MATERIAL PROVIDED:
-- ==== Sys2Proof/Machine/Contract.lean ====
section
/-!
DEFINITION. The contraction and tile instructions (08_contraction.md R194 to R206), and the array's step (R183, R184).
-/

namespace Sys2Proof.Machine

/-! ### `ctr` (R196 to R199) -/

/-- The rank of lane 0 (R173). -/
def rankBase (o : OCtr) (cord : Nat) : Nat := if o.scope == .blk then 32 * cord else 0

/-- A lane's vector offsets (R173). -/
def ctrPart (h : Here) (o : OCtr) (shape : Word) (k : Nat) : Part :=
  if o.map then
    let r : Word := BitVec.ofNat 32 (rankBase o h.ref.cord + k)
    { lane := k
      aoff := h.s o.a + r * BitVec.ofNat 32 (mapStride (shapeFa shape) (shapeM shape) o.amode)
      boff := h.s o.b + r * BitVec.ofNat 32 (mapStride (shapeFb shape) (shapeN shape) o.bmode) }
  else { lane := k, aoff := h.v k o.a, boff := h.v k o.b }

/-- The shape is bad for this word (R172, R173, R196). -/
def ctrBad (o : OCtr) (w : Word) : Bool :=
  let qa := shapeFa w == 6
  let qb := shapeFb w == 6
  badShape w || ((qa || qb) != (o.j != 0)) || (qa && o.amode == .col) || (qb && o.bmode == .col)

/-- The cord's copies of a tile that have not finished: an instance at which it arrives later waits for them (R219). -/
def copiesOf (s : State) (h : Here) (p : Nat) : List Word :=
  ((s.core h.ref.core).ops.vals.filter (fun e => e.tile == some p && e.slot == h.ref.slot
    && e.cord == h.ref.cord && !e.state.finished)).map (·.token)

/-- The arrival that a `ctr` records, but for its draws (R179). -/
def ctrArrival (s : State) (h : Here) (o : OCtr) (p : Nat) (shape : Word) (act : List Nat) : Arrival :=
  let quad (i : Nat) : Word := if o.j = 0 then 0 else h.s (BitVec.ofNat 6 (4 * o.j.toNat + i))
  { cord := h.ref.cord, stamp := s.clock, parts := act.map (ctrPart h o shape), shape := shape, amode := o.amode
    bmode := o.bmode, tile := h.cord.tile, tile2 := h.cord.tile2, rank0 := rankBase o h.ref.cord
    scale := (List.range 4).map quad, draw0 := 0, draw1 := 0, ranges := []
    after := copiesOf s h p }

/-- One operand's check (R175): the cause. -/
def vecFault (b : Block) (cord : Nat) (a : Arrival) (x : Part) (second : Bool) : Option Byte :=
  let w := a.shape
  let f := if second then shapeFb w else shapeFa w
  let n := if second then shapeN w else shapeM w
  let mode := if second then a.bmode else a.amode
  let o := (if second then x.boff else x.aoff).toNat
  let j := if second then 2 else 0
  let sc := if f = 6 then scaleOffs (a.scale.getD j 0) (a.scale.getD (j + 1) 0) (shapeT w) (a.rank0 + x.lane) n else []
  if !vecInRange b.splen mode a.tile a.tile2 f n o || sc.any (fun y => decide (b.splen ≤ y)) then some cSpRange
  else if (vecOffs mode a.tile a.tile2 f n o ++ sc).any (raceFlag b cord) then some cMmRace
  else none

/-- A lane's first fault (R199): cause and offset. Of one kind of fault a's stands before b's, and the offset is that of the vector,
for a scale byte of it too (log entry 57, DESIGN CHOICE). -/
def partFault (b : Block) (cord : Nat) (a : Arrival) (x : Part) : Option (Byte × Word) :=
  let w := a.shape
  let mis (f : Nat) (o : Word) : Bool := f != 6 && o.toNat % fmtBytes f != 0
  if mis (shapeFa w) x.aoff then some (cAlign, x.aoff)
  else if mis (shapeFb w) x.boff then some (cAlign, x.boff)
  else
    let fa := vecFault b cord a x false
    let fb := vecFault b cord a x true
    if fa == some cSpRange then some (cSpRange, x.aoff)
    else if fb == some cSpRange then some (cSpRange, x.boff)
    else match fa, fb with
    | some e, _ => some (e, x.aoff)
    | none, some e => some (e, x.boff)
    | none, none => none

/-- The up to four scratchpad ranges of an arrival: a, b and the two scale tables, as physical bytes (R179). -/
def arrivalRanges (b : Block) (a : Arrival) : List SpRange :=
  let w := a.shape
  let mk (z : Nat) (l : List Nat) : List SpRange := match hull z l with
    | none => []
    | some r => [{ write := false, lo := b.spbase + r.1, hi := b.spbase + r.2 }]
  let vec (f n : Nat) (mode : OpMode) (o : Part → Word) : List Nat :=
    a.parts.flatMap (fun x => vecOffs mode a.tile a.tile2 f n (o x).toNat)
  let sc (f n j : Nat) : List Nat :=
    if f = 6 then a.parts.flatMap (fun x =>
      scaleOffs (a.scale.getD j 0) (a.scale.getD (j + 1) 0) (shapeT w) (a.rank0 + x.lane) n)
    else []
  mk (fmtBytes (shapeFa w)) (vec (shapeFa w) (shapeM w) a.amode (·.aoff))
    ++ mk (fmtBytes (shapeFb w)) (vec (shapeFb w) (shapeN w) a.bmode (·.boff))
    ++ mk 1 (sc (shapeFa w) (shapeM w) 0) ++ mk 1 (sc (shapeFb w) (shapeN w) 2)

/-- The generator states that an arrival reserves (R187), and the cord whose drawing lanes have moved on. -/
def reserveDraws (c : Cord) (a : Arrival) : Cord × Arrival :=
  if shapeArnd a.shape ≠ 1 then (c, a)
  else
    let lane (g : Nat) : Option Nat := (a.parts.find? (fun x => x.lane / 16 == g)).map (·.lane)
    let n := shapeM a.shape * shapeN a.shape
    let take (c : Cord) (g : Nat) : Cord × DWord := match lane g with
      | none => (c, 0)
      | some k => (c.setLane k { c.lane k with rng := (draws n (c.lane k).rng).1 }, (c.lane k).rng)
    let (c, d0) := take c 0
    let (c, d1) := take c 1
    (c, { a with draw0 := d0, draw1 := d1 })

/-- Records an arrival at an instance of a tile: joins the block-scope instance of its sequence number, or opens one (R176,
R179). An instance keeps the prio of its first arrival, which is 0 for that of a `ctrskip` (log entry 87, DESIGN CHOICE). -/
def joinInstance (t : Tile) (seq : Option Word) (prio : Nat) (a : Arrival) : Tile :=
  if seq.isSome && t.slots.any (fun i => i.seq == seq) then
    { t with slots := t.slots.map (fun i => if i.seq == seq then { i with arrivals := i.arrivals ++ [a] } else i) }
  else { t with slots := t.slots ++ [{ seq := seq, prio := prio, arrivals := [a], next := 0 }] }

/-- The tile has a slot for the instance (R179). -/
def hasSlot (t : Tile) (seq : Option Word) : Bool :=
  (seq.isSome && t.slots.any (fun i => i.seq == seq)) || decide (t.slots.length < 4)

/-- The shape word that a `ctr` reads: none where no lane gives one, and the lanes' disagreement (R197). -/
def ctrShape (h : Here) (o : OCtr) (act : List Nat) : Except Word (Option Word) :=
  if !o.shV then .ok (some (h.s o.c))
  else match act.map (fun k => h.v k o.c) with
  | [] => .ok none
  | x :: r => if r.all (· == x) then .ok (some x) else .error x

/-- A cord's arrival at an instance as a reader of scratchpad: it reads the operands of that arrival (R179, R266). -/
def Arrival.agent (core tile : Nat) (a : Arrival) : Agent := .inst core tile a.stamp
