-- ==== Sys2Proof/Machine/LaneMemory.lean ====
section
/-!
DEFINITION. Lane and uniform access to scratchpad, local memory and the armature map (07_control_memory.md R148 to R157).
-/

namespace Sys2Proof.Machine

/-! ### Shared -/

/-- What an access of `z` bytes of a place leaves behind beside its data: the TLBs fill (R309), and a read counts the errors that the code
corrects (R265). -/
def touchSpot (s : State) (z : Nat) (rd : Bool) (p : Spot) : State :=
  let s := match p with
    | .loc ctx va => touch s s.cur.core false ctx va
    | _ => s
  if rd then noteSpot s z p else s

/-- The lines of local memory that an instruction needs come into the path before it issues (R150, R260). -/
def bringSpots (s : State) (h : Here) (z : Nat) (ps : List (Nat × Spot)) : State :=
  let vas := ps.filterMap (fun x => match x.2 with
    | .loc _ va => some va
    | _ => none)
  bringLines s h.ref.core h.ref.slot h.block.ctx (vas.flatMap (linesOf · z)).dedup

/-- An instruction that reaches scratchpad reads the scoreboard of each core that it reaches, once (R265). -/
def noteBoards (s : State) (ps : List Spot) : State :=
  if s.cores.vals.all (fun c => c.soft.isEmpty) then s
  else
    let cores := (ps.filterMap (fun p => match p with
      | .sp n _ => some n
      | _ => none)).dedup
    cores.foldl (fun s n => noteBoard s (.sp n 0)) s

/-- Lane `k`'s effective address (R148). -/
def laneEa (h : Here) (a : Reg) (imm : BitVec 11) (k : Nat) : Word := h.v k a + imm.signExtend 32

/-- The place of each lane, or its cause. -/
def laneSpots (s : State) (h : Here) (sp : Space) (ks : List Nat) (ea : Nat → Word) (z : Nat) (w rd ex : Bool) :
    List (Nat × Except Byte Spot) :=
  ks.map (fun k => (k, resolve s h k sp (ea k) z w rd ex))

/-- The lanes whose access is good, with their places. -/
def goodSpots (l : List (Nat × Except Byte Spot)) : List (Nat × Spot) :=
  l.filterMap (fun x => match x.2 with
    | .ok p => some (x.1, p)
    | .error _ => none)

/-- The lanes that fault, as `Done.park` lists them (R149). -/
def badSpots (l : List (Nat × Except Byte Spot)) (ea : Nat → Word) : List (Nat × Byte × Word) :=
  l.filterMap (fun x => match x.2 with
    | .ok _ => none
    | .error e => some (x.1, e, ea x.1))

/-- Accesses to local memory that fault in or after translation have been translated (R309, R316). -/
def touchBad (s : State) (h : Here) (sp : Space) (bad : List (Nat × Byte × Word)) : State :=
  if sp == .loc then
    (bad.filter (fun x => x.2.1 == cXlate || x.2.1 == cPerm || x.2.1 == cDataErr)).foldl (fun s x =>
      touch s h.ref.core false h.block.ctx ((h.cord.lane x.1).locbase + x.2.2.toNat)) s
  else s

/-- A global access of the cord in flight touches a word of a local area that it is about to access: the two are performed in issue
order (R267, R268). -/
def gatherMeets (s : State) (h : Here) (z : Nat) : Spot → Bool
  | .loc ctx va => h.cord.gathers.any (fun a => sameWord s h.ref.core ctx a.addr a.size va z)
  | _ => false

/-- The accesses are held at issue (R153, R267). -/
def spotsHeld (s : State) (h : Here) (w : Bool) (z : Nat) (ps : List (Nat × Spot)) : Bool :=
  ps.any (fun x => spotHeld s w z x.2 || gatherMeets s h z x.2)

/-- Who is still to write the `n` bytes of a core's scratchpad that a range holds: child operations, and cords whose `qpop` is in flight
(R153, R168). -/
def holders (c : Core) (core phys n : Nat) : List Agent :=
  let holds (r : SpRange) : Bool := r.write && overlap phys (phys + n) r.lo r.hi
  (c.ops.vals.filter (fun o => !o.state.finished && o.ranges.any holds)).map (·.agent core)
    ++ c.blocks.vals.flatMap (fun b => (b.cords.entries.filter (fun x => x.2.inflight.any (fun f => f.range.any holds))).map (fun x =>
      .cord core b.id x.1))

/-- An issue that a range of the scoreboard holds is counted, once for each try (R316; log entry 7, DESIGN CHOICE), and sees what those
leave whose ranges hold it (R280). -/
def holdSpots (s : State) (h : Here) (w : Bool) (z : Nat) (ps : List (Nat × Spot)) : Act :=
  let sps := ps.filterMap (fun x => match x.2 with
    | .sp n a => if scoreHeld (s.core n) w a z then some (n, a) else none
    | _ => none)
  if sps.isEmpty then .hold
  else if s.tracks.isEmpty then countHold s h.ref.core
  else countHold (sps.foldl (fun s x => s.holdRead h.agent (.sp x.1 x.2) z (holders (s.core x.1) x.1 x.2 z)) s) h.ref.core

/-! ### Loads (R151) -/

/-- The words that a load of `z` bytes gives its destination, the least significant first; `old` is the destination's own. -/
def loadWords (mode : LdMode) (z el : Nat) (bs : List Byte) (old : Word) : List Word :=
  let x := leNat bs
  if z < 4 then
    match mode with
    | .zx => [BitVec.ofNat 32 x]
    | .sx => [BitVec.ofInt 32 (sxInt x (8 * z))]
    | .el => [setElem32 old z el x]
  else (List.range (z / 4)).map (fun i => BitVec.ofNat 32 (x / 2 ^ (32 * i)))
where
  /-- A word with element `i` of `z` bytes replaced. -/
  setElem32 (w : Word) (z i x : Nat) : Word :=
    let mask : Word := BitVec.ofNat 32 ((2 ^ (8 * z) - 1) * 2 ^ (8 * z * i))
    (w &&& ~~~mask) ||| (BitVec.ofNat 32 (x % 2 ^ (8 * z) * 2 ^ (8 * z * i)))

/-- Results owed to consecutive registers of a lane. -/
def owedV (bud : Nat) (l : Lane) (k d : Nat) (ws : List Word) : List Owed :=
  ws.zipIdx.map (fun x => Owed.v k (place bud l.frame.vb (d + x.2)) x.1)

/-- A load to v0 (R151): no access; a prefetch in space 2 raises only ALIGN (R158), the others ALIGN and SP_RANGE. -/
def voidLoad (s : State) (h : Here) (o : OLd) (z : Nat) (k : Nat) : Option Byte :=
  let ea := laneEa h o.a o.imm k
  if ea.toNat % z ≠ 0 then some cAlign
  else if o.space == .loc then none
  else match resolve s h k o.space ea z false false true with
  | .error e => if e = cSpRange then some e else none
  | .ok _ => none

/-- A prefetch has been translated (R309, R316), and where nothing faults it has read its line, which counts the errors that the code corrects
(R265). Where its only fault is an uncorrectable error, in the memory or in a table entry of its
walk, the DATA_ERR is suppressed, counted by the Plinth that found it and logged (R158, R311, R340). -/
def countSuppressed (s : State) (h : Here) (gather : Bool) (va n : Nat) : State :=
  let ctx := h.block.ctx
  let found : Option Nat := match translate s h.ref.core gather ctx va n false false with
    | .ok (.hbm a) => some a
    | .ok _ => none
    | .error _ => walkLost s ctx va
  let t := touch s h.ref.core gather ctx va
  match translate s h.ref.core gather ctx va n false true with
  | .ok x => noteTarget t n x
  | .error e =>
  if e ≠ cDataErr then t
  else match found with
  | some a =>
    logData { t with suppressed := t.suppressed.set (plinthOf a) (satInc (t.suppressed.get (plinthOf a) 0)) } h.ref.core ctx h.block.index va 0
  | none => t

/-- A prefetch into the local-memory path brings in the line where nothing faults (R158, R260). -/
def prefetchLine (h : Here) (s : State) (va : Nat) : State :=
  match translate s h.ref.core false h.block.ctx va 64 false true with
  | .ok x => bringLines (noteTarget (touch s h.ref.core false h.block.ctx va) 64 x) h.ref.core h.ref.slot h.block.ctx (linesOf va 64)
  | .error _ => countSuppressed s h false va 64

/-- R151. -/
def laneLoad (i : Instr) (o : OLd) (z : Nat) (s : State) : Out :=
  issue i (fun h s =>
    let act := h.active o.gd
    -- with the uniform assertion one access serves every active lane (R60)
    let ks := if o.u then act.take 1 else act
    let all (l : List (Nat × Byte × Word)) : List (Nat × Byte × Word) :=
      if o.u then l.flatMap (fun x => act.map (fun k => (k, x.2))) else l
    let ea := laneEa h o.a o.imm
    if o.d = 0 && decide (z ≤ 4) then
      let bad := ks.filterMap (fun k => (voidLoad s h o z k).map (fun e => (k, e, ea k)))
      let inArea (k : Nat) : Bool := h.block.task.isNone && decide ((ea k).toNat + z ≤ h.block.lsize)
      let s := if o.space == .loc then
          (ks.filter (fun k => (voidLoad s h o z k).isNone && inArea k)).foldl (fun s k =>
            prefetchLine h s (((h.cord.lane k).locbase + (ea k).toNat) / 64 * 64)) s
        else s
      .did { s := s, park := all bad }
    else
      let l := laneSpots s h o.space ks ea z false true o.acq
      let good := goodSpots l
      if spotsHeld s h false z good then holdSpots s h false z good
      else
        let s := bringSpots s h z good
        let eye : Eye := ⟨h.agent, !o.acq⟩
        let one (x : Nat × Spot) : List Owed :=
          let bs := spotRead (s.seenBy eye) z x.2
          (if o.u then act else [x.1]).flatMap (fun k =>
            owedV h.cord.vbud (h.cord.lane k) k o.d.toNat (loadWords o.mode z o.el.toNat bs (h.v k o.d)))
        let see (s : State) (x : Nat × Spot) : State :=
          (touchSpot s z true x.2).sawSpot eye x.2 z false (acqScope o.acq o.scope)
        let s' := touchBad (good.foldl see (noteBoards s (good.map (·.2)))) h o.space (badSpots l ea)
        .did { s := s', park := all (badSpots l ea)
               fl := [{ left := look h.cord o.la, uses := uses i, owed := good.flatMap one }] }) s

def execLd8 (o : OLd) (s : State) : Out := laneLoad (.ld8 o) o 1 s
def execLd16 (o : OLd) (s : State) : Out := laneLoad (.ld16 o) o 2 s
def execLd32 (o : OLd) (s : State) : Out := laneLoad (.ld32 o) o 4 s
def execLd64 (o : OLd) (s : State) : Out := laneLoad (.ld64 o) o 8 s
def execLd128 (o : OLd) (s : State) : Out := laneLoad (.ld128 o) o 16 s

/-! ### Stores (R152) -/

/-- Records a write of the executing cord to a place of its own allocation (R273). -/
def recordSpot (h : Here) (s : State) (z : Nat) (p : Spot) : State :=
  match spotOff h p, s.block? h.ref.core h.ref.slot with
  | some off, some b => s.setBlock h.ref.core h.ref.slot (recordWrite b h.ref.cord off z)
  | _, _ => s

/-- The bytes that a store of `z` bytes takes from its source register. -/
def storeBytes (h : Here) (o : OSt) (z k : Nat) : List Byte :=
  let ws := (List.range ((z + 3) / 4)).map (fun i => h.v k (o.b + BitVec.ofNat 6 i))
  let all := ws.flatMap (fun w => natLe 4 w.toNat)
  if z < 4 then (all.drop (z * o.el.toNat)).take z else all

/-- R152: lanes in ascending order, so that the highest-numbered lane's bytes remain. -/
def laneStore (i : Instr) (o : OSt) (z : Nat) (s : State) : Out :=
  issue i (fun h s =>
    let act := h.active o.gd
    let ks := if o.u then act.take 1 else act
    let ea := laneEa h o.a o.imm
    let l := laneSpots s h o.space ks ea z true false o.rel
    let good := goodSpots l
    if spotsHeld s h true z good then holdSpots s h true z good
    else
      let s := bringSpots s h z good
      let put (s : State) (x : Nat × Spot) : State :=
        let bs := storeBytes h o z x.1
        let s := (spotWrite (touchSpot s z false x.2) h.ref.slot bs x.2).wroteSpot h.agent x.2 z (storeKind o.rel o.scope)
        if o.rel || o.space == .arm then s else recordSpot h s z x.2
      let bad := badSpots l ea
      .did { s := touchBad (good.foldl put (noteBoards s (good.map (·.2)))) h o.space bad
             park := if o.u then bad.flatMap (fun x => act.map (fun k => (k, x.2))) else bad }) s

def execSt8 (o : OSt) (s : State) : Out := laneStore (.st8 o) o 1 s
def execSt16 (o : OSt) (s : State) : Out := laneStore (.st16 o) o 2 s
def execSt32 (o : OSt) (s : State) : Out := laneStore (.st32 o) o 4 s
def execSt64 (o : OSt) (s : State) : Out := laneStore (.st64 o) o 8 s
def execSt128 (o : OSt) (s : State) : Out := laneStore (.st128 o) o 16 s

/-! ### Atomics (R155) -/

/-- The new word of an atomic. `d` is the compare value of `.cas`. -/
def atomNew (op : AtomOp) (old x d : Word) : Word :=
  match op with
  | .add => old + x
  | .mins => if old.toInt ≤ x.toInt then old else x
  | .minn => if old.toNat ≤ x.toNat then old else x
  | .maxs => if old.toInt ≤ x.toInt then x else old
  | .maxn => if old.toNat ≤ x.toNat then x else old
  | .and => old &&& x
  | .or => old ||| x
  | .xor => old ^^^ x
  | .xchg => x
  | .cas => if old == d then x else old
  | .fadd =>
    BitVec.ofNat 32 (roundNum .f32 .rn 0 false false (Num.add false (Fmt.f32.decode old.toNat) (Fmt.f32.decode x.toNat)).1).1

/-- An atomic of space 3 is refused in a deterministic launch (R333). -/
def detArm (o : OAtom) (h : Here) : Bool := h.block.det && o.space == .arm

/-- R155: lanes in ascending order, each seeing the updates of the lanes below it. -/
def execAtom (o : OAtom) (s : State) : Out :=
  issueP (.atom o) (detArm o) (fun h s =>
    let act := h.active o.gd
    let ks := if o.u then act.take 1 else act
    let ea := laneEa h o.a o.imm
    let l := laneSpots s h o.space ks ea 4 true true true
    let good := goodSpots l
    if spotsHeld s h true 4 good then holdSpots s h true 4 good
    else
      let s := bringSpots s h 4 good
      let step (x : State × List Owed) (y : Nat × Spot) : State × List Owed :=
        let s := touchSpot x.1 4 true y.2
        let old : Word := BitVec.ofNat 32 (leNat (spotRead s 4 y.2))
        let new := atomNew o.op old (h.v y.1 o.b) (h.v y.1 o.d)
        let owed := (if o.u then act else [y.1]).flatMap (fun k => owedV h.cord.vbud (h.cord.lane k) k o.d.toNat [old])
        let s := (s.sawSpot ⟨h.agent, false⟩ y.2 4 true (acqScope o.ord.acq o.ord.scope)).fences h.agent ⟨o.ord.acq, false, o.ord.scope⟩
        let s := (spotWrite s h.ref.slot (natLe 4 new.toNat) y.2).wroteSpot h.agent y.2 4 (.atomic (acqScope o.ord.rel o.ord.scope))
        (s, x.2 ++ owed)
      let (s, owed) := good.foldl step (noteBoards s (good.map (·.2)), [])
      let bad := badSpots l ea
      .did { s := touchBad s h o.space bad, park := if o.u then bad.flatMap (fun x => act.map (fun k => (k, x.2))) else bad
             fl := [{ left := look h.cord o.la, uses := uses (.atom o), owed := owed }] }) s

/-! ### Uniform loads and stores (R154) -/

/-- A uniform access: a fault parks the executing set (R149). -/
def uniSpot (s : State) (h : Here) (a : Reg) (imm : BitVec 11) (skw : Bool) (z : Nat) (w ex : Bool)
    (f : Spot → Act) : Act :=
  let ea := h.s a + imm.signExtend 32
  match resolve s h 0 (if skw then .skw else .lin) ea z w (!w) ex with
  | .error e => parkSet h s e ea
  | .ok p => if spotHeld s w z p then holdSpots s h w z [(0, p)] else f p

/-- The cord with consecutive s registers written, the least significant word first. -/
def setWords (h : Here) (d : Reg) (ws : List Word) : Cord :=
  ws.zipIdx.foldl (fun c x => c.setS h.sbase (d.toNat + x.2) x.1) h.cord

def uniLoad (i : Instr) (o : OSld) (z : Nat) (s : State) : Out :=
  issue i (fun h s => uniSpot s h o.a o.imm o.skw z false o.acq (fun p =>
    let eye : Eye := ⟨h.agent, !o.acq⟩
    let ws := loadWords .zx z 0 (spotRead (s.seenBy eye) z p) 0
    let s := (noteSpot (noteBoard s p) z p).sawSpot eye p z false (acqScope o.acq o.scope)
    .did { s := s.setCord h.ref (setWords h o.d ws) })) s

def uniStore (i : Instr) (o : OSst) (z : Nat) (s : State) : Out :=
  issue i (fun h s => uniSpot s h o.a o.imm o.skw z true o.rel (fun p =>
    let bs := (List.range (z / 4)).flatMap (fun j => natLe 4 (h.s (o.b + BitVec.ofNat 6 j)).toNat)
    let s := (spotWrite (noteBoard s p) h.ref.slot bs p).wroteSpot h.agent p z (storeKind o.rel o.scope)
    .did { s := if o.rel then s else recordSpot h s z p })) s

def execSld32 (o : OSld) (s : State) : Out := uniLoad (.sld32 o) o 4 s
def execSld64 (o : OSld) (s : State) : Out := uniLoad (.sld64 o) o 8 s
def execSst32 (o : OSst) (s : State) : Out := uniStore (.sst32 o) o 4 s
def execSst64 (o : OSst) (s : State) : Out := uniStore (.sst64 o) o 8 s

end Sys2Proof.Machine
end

WORK ORDER: Only the lines from the beginning of the material above through the line with "badShape w ||" are wanted; extract them exactly.

TASK ANSWER:
-- ==== Sys2Proof/Machine/Contract.lean ====
section
/-!
DEFINITION. The contraction and tile instructions (08_contraction.md R194 to R206), and the array's step (R183, R184).
-/

namespace Sys2Proof.Machine

/-! ### `ctr` (R196 to R199) -/

/-- The rank of lane 0 (R173). -/
def rankBase (o : OCtr) (cord : Nat) : Nat := if o.scope == .blk then 32 * cord else 0

/-- A lane's vector offsets (R173). -/
def ctrPart (h : Here) (o : OCtr) (shape : Word) (k : Nat) : Part :=
  if o.map then
    let r : Word := BitVec.ofNat 32 (rankBase o h.ref.cord + k)
    { lane := k
      aoff := h.s o.a + r * BitVec.ofNat 32 (mapStride (shapeFa shape) (shapeM shape) o.amode)
      boff := h.s o.b + r * BitVec.ofNat 32 (mapStride (shapeFb shape) (shapeN shape) o.bmode) }
  else { lane := k, aoff := h.v k o.a, boff := h.v k o.b }

/-- The shape is bad for this word (R172, R173, R196). -/
def ctrBad (o : OCtr) (w : Word) : Bool :=
  let qa := shapeFa w == 6
  let qb := shapeFb w == 6
  badShape w || ((qa || qb) != (o.j != 0)) || (qa && o.amode == .col) || (qb && o.bmode == .col)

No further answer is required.